[MATERIAL FOR THE TASK]

-- ==== Sys2Proof/Machine/Ops.lean ====
section
/-! DEFINITION. The named operations: the input ports of the current tick, the pin primitives of 00_scope.md R9, acceptance
and completion of a command (30_encoding.md R49), raising an error (60_exceptions.md R112, the block's only "trap entry";
R116: there is no return), and `rst` (70_reset_and_hazards.md R130). -/

namespace Sys2Proof.Machine

/-- The input ports when the host presents nothing (log entry 5). -/
def PortIn.silent : PortIn := ⟨false, false, 0#32, 0#4⟩

/-- The input ports during the current tick (R26). -/
def State.port (s : State) : PortIn := s.inputs.headD PortIn.silent

/-- The record of `ow_oe` with `n` more ticks at level `low`: a run of the level already there grows. -/
def pushRun (low : Bool) (n : Nat) (w : List Run) : List Run :=
  if n = 0 then w
  else match w with
    | [] => [⟨low, n⟩]
    | r :: rs => if r.low = low then ⟨low, r.ticks + n⟩ :: rs else ⟨low, n⟩ :: r :: rs

/-! The pin primitives (R9): "`DriveLow`, `Release` and `Sample` take no time; only `Delay` does." -/

/-- `DriveLow()`: `ow_oe <- 1` from the current tick on (R9, R24). -/
def State.driveLow (s : State) : State := { s with owOe := true }

/-- `Release()`: `ow_oe <- 0` from the current tick on (R9, R24). -/
def State.release (s : State) : State := { s with owOe := false }

/-- `Delay(n)`: `n` ticks pass (R9). The pin keeps its level; what the host presents meanwhile goes by (R50). -/
def State.delay (n : Nat) (s : State) : State :=
  { s with now := s.now + n, inputs := s.inputs.drop n, wave := pushRun s.owOe n s.wave }

/-- The level of the line now, as the next `Sample()` would read it: low if the block drives it, else what the
environment decides (20_memory.md R37). -/
def State.lineLevel (s : State) : Bool := !s.owOe && s.lineIn.headD (Config.owIn s.now)

/-- The state after a `Sample()`: one environment level consumed, the sample recorded (R72). -/
def State.afterSample (s : State) : State :=
  { s with lineIn := s.lineIn.tail, sampled := ⟨s.now, s.lineLevel⟩ :: s.sampled }

/-- `Sample()`: the level of the line, `true` = high (R9, D28). -/
def State.sample (s : State) : Bool × State := (s.lineLevel, s.afterSample)

/-- `STG[k] <- v` (R75, R85). -/
def State.stage (k : Fin 9) (v : Byte) (s : State) : State :=
  { s with hid := { s.hid with stg := s.hid.stg.set k.val v k.isLt } }

/-- `PRES_T <- p` (R64). -/
def State.setPresT (p : Bool) (s : State) : State := { s with hid := { s.hid with presT := p } }

/-! Acceptance and completion (R49). -/

/-- A legal word is accepted in this tick: at the next tick, the start tick, `CMDR` holds the word and `BUSY` is 1
(R22, R49). -/
def State.accept (w : Word) (s : State) : State := { s.delay 1 with cmdr := w, busy := true }

/-- An illegal word is accepted in this tick: at the next tick `CMDR` holds it and `ERR` is 3; nothing else changes
(R48, R49, R114). -/
def State.acceptIllegal (w : Word) (s : State) : State := { s.delay 1 with cmdr := w, err := .illegalCmd }

/-- The completion tick of an operation (R49): `ERR` is committed, `BUSY` and `ow_oe` are 0, `SEQ` is `IDLE` (R112,
R140). The other hidden registers hold any value between operations (R25, U2; log entry 3). -/
def State.complete (e : ErrCode) (s : State) : State :=
  { s with busy := false, seq := .idle, owOe := false, err := e, hid := Config.freeHidden s.now }

/-- `raise <Error>` (R9, R112): the operation ends at the current offset, `ERR` gets the error's code with the writes
already listed, the sequencer is idle. Nothing is saved and nothing is vectored. -/
def State.raise (e : ErrCode) (s : State) : State := s.complete e

/-- `rst(t) = 1` (R28, R130): at the next tick the block has its reset values, whatever it was doing; the hidden
registers other than `SEQ` hold any value. The parameters and the record of past ticks are no state of the block. -/
def State.resetTick (s : State) : State :=
  { State.reset with
    cfg := s.cfg
    hid := Config.freeHidden (s.now + 1)
    inputs := s.inputs.drop 1
    lineIn := s.lineIn
    now := s.now + 1
    wave := pushRun s.owOe 1 s.wave
    sampled := s.sampled }

/-- No `rst` in the first `n` of the coming ticks (R130). -/
def noRstWithin : List PortIn → Nat → Bool
  | [], _ => true
  | _ :: _, 0 => true
  | p :: ps, n + 1 => !p.rst && noRstWithin ps n

end Sys2Proof.Machine
end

[/MATERIAL FOR THE TASK]

Give back all of the records exactly as they were provided above.

• _RESPONSE FOR THIS EXERCISE_:
-- ==== Sys2Proof/Machine/Ops.lean ====
section
/-! DEFINITION. The named operations: the input ports of the current tick, the pin primitives of 00_scope.md R9, acceptance
and completion of a command (30_encoding.md R49), raising an error (60_exceptions.md R112, the block's only "trap entry";
R116: there is no return), and `rst` (70_reset_and_hazards.md R130). -/

namespace Sys2Proof.Machine

/-- The input ports when the host presents nothing (log entry 5). -/
def PortIn.silent : PortIn := ⟨false, false, 0#32, 0#4⟩

/-- The input ports during the current tick (R26). -/
def State.port (s : State) : PortIn := s.inputs.headD PortIn.silent

/-- The record of `ow_oe` with `n` more ticks at level `low`: a run of the level already there grows. -/
def pushRun (low : Bool) (n : Nat) (w : List Run) : List Run :=
  if n = 0 then w
  else match w with
    | [] => [⟨low, n⟩]
    | r :: rs => if r.low = low then ⟨low, r.ticks + n⟩ :: rs else ⟨low, n⟩ :: r :: rs

/-! The pin primitives (R9): "`DriveLow`, `Release` and `Sample` take no time; only `Delay` does." -/

/-- `DriveLow()`: `ow_oe <- 1` from the current tick on (R9, R24). -/
def State.driveLow (s : State) : State := { s with owOe := true }

/-- `Release()`: `ow_oe <- 0` from the current tick on (R9, R24). -/
def State.release (s : State) : State := { s with owOe := false }

/-- `Delay(n)`: `n` ticks pass (R9). The pin keeps its level; what the host presents meanwhile goes by (R50). -/
def State.delay (n : Nat) (s : State) : State :=
  { s with now := s.now + n, inputs := s.inputs.drop n, wave := pushRun s.owOe n s.wave }

/-- The level of the line now, as the next `Sample()` would read it: low if the block drives it, else what the
environment decides (20_memory.md R37). -/
def State.lineLevel (s : State) : Bool := !s.owOe && s.lineIn.headD (Config.owIn s.now)

/-- The state after a `Sample()`: one environment level consumed, the sample recorded (R72). -/
def State.afterSample (s : State) : State :=
  { s with lineIn := s.lineIn.tail, sampled := ⟨s.now, s.lineLevel⟩ :: s.sampled }

/-- `Sample()`: the level of the line, `true` = high (R9, D28). -/
def State.sample (s : State) : Bool × State := (s.lineLevel, s.afterSample)

/-- `STG[k] <- v` (R75, R85). -/
def State.stage (k : Fin 9) (v : Byte) (s : State) : State :=
  { s with hid := { s.hid with stg := s.hid.stg.set k.val v k.isLt } }

/-- `PRES_T <- p` (R64). -/
def State.setPresT (p : Bool) (s : State) : State := { s with hid := { s.hid with presT := p } }

/-! Acceptance and completion (R49). -/

/-- A legal word is accepted in this tick: at the next tick, the start tick, `CMDR` holds the word and `BUSY` is 1
(R22, R49). -/
def State.accept (w : Word) (s : State) : State := { s.delay 1 with cmdr := w, busy := true }

/-- An illegal word is accepted in this tick: at the next tick `CMDR` holds it and `ERR` is 3; nothing else changes
(R48, R49, R114). -/
def State.acceptIllegal (w : Word) (s : State) : State := { s.delay 1 with cmdr := w, err := .illegalCmd }

/-- The completion tick of an operation (R49): `ERR` is committed, `BUSY` and `ow_oe` are 0, `SEQ` is `IDLE` (R112,
R140). The other hidden registers hold any value between operations (R25, U2; log entry 3). -/
def State.complete (e : ErrCode) (s : State) : State :=
  { s with busy := false, seq := .idle, owOe := false, err := e, hid := Config.freeHidden s.now }

/-- `raise <Error>` (R9, R112): the operation ends at the current offset, `ERR` gets the error's code with the writes
already listed, the sequencer is idle. Nothing is saved and nothing is vectored. -/
def State.raise (e : ErrCode) (s : State) : State := s.complete e

/-- `rst(t) = 1` (R28, R130): at the next tick the block has its reset values, whatever it was doing; the hidden
registers other than `SEQ` hold any value. The parameters and the record of past ticks are no state of the block. -/
def State.resetTick (s : State) : State :=
  { State.reset with
    cfg := s.cfg
    hid := Config.freeHidden (s.now + 1)
    inputs := s.inputs.drop 1
    lineIn := s.lineIn
    now := s.now + 1
    wave := pushRun s.owOe 1 s.wave
    sampled := s.sampled }

/-- No `rst` in the first `n` of the coming ticks (R130). -/
def noRstWithin : List PortIn → Nat → Bool
  | [], _ => true
  | _ :: _, 0 => true
  | p :: ps, n + 1 => !p.rst && noRstWithin ps n

end Sys2Proof.Machine
end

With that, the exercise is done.